[Dataset content]
-- ==== Sys2Proof/Machine/PowerCmds.lean ====
section
/-! DEFINITION. Supplies, the step ledger, heat, shedding and resuming, and outputs toward partners (chapter 4). -/
namespace Sys2Proof.Machine

/-! ### The step ledger (R82, R86) -/

/-- The restart after RESUME has ended: no step waits any more (R90). -/
def finishResume (s : State) : State :=
  if s.power.shed = 3 && s.power.waiting.isEmpty then
    settleRadio (arrive { s with power := { s.power with shed := 0, shedStep := 0 } } 459)
  else s

/-- STEP_ADMIT (R82, R85, R86): column ramps that are over ask for the count wanted meanwhile, and the first waiting step
that fits its ledger is admitted. -/
def execStepAdmit (s : State) : Host.Outcome State Fault Refusal :=
  done (
    let s := (List.range 8).foldl settleRamp s
    match nextStep s with
    | none => s
    | some x => finishResume (admitStep { s with power := { s.power with waiting := s.power.waiting.erase x } } x))

/-! ### The regulator (R79, R80) -/

/-- SETPOINT_STEP (R70, R79, R80): one VOUT_COMMAND a millisecond moves the setpoint by at most 5 mV to the fused value,
`naks` tries of it without acknowledgement. A part fused at 0.75 V is driven there once. While Patina holds an instance
the setpoint stays where R70 has put it. -/
def execSetpointStep (naks : Nat) (s : State) : Host.Outcome State Fault Refusal :=
  done (
    let p := s.power
    if !s.boot.pwrok || s.boot.halted || !vsetDue s || (p.vset = s.fuse.vset && p.driving) || s.inst.any (fun e => e.2.held)
    then s
    else voutCommand s (if p.vset < s.fuse.vset then min s.fuse.vset (p.vset + 5) else max s.fuse.vset (p.vset - 5)) naks)

/-- PMBUS_STATUS_POLL (R80): `naks` tries stay without acknowledgement. -/
def execPmbusStatusPoll (naks : Nat) (s : State) : Host.Outcome State Fault Refusal :=
  done (if s.power.driving then pmbus s naks else s)

/-- PMBUS_TELEMETRY_POLL (R80): READ_VOUT and READ_IOUT in turn. -/
def execPmbusTelemetryPoll (naks : Nat) (s : State) : Host.Outcome State Fault Refusal :=
  done (
    if s.power.driving then pmbus { s with power := { s.power with readIout := !s.power.readIout } } naks else s)

/-- VR_ALERT (R80): an assertion is a VR_FAULT. -/
def execVrAlert (asserted : Bool) (s : State) : Host.Outcome State Fault Refusal :=
  done (
    let was := s.power.vrAlert
    let s := { s with power := { s.power with vrAlert := asserted } }
    if asserted && !was && s.boot.pwrok then vrFault s else s)

/-! ### Heat (R93, R94, R444) -/

/-- TJ_MAX in °C. -/
def tjMax (s : State) : Int := s.power.tj.toInt

/-- TJ_THROTTLE in °C: values above 105 act as 105, and the comparison is signed (R94 Table 10, R444). -/
def tjThrottle (s : State) : Int := min 105 (sext 8 (fld s 0x50000 15 8))

/-- The arrays that run inference work. -/
def inferenceArrays (s : State) : List Nat := (List.range 8).filter fun a => (arrOf s a).occupant = 1

/-- The caps of the arrays that run inference work fall by 25 MHz (R93). -/
def throttleArrays (s : State) : State :=
  (inferenceArrays s).foldl (fun s a =>
    let i := instOf s (64 + a)
    if i.run && 1400 < i.cap then setInst s (64 + a) { i with cap := i.cap - 25, hot := true } else s) s

/-- Every array that runs inference work has its cap at the floor. -/
def atFloor (s : State) : Bool := (inferenceArrays s).all fun a => (instOf s (64 + a)).cap ≤ 1400

/-- What the new temperature does to inference work (R93). -/
def actHeat (s : State) : State :=
  let t := tjMax s
  let th := tjThrottle s
  let s := if th < t then throttleArrays s else s
  let hold := if t < th then false else s.power.thermHold || (Decidable.decide (th + 5 ≤ t) && atFloor s)
  { s with power := { s.power with thermHold := hold, coolMs := if t < th then min 100 (s.power.coolMs + 1) else 0 } }

/-- TJ_UPDATE (R93, R94, R444): the millisecond update of TJ_MAX. THERM_CRIT is set, and shedding started, when TJ_MAX comes
to 115 °C from below; R94 does not say whether it is set again while TJ_MAX stays there (DESIGN CHOICE, log entry 16). -/
def execTjUpdate (t : Byte) (s : State) : Host.Outcome State Fault Refusal :=
  done (
    if !s.boot.pwrok then s
    else
      let was := tjMax s
      let s := { s with power := { s.power with tj := t, tjValid := true } }
      let s := setFlagIf (was ≤ tjThrottle s && tjThrottle s < tjMax s) 99 s
      let s := actHeat s
      if 115 ≤ tjMax s && was < 115 then startShed (setFlag s 100) 2 else s)

/-- THERMTRIP (R94). -/
def execThermtrip (s : State) : Host.Outcome State Fault Refusal :=
  done (
    if s.power.tjValid && 120 ≤ tjMax s && s.power.shed = 2 then
      { s with power := { s.power with thermtrip := true } }
    else s)

/-! ### Shedding and resuming (R87 to R90) -/

/-- PFW_N_LOW (R87): the pin has been low for 3 cycles. -/
def execPfwNLow (s : State) : Host.Outcome State Fault Refusal :=
  done (
    let s := { s with power := { s.power with pfw := true } }
    if s.boot.pwrok then startShed s 0 else s)

/-- PFW_N_RELEASE (R87): the ramp goes on. -/
def execPfwNRelease (s : State) : Host.Outcome State Fault Refusal :=
  done { s with power := { s.power with pfw := false } }

/-- SHED (R87). -/
def execShed (s : State) : Host.Outcome State Fault Refusal :=
  done (if served s then startShed s 3 else s)

/-- SHED_RAMP_STEP (R87 Table 8). -/
def execShedRampStep (s : State) : Host.Outcome State Fault Refusal :=
  done (
    if s.power.shed = 1 then
      let n := s.power.shedStep
      let s := { s with power := { s.power with shedStep := n + 1 } }
      shedGroup s n
    else s)

/-- The conditions of R90. -/
def mayResume (s : State) : Bool :=
  s.power.shed = 2 && !s.power.pfw && !s.power.vrAlert && s.power.ack && tjMax s < 115

/-- The start steps of the groups of Table 8 in reverse order: Hedgerow and SSRAM, the tiles from quadrant 3 down, the
coding engine, the arrays and Espalier. -/
def resumeSteps (s : State) : List LedgerStep :=
  let tiles := [3, 2, 1, 0].flatMap fun q => (List.range 16).map fun i => 16 * q + i
  { kind := .fabric true, amount := fabricAmount, rising := true, radio := true } ::
    ((tiles ++ [72, 64, 65, 66, 67, 68, 69, 70, 71, 73]).filter fun n => !instRetired s n).map startStep

/-- RESUME (R90): the stacks leave self-refresh and every group is restarted as steps. -/
def execResume (s : State) : Host.Outcome State Fault Refusal :=
  done (
    if served s && mayResume s then
      let s := { s with power := { s.power with shed := 3, selfRefresh := false } }
      finishResume ((resumeSteps s).foldl requestStep s)
    else s)

/-! ### Outputs (R91, R92) -/

/-- ETH_MODE of a port. -/
def ethMode (s : State) (p : Nat) : Nat := fld s 0x50018 (2 * p + 1) (2 * p)

/-- The output interface exists: 0 to 11 Ethernet ports, 16 to 21 links, 32 the host port, 33 SPI and the TAP. -/
def outputExists (s : State) (i : Nat) : Bool :=
  if i < 12 then unitExists s 10 i else if 16 ≤ i && i < 22 then unitExists s 11 (i - 16) else i = 32 || i = 33

/-- An interface whose condition is its partner's power-good input: ETHPG_n with ETH_MODE 0, and with 3, which acts as 0
(R435); JPG_n. -/
def byPowerGood (s : State) (i : Nat) : Bool :=
  (i < 12 && (ethMode s i = 0 || ethMode s i = 3)) || (16 ≤ i && i < 22)

/-- An interface's outputs and its partner's power-good input, or with ETH_MODE 1 the block lock that is its condition. -/
def setOutput (s : State) (i : Nat) (on : Bool) : State :=
  let s := { s with power := { s.power with
      outputs := tblSet false s.power.outputs i on
      powerGood := if byPowerGood s i then tblSet false s.power.powerGood i on else s.power.powerGood } }
  if i < 12 && ethMode s i = 1 then setPort s i { portOf s i with lock := on } else s

/-- OUTPUT_ENABLE (R91 Table 9). The host port's lanes wait for PERST#. -/
def execOutputEnable (ifc : Nat) (s : State) : Host.Outcome State Fault Refusal :=
  done (if outputExists s ifc && !(ifc = 32 && s.boot.perst) then setOutput s ifc true else s)

/-- OUTPUT_DISABLE (R91 Table 9): a port goes DOWN, a link enters RESET (R342, R371). With ETH_MODE 2 a port's outputs
have no disable condition; the host port's condition is PERST_ASSERT, that of SPI and the TAP power-on reset. -/
def execOutputDisable (ifc : Nat) (s : State) : Host.Outcome State Fault Refusal :=
  done (
    if !outputExists s ifc || 32 ≤ ifc || (ifc < 12 && ethMode s ifc = 2) then s
    else
      let s := setOutput s ifc false
      if ifc < 12 then portLeave s ifc else settleRadio s)

/-- PROBE_BURST (R92): with ETH_MODE 1 and no block lock. -/
def execProbeBurst (p : Nat) (s : State) : Host.Outcome State Fault Refusal :=
  done (
    if p < 12 && working s 10 p && bits (portCfg s p) 1 0 ≠ 0 && ethMode s p = 1 && !(portOf s p).lock then
      { s with power := { s.power with probes := tblMod 0 s.power.probes p (· + 1) } }
    else s)

end Sys2Proof.Machine
end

[What is being asked] Within the listing above, work out how many lines contain the string "settleRadio", and reply with that number only.

[Expected output] 2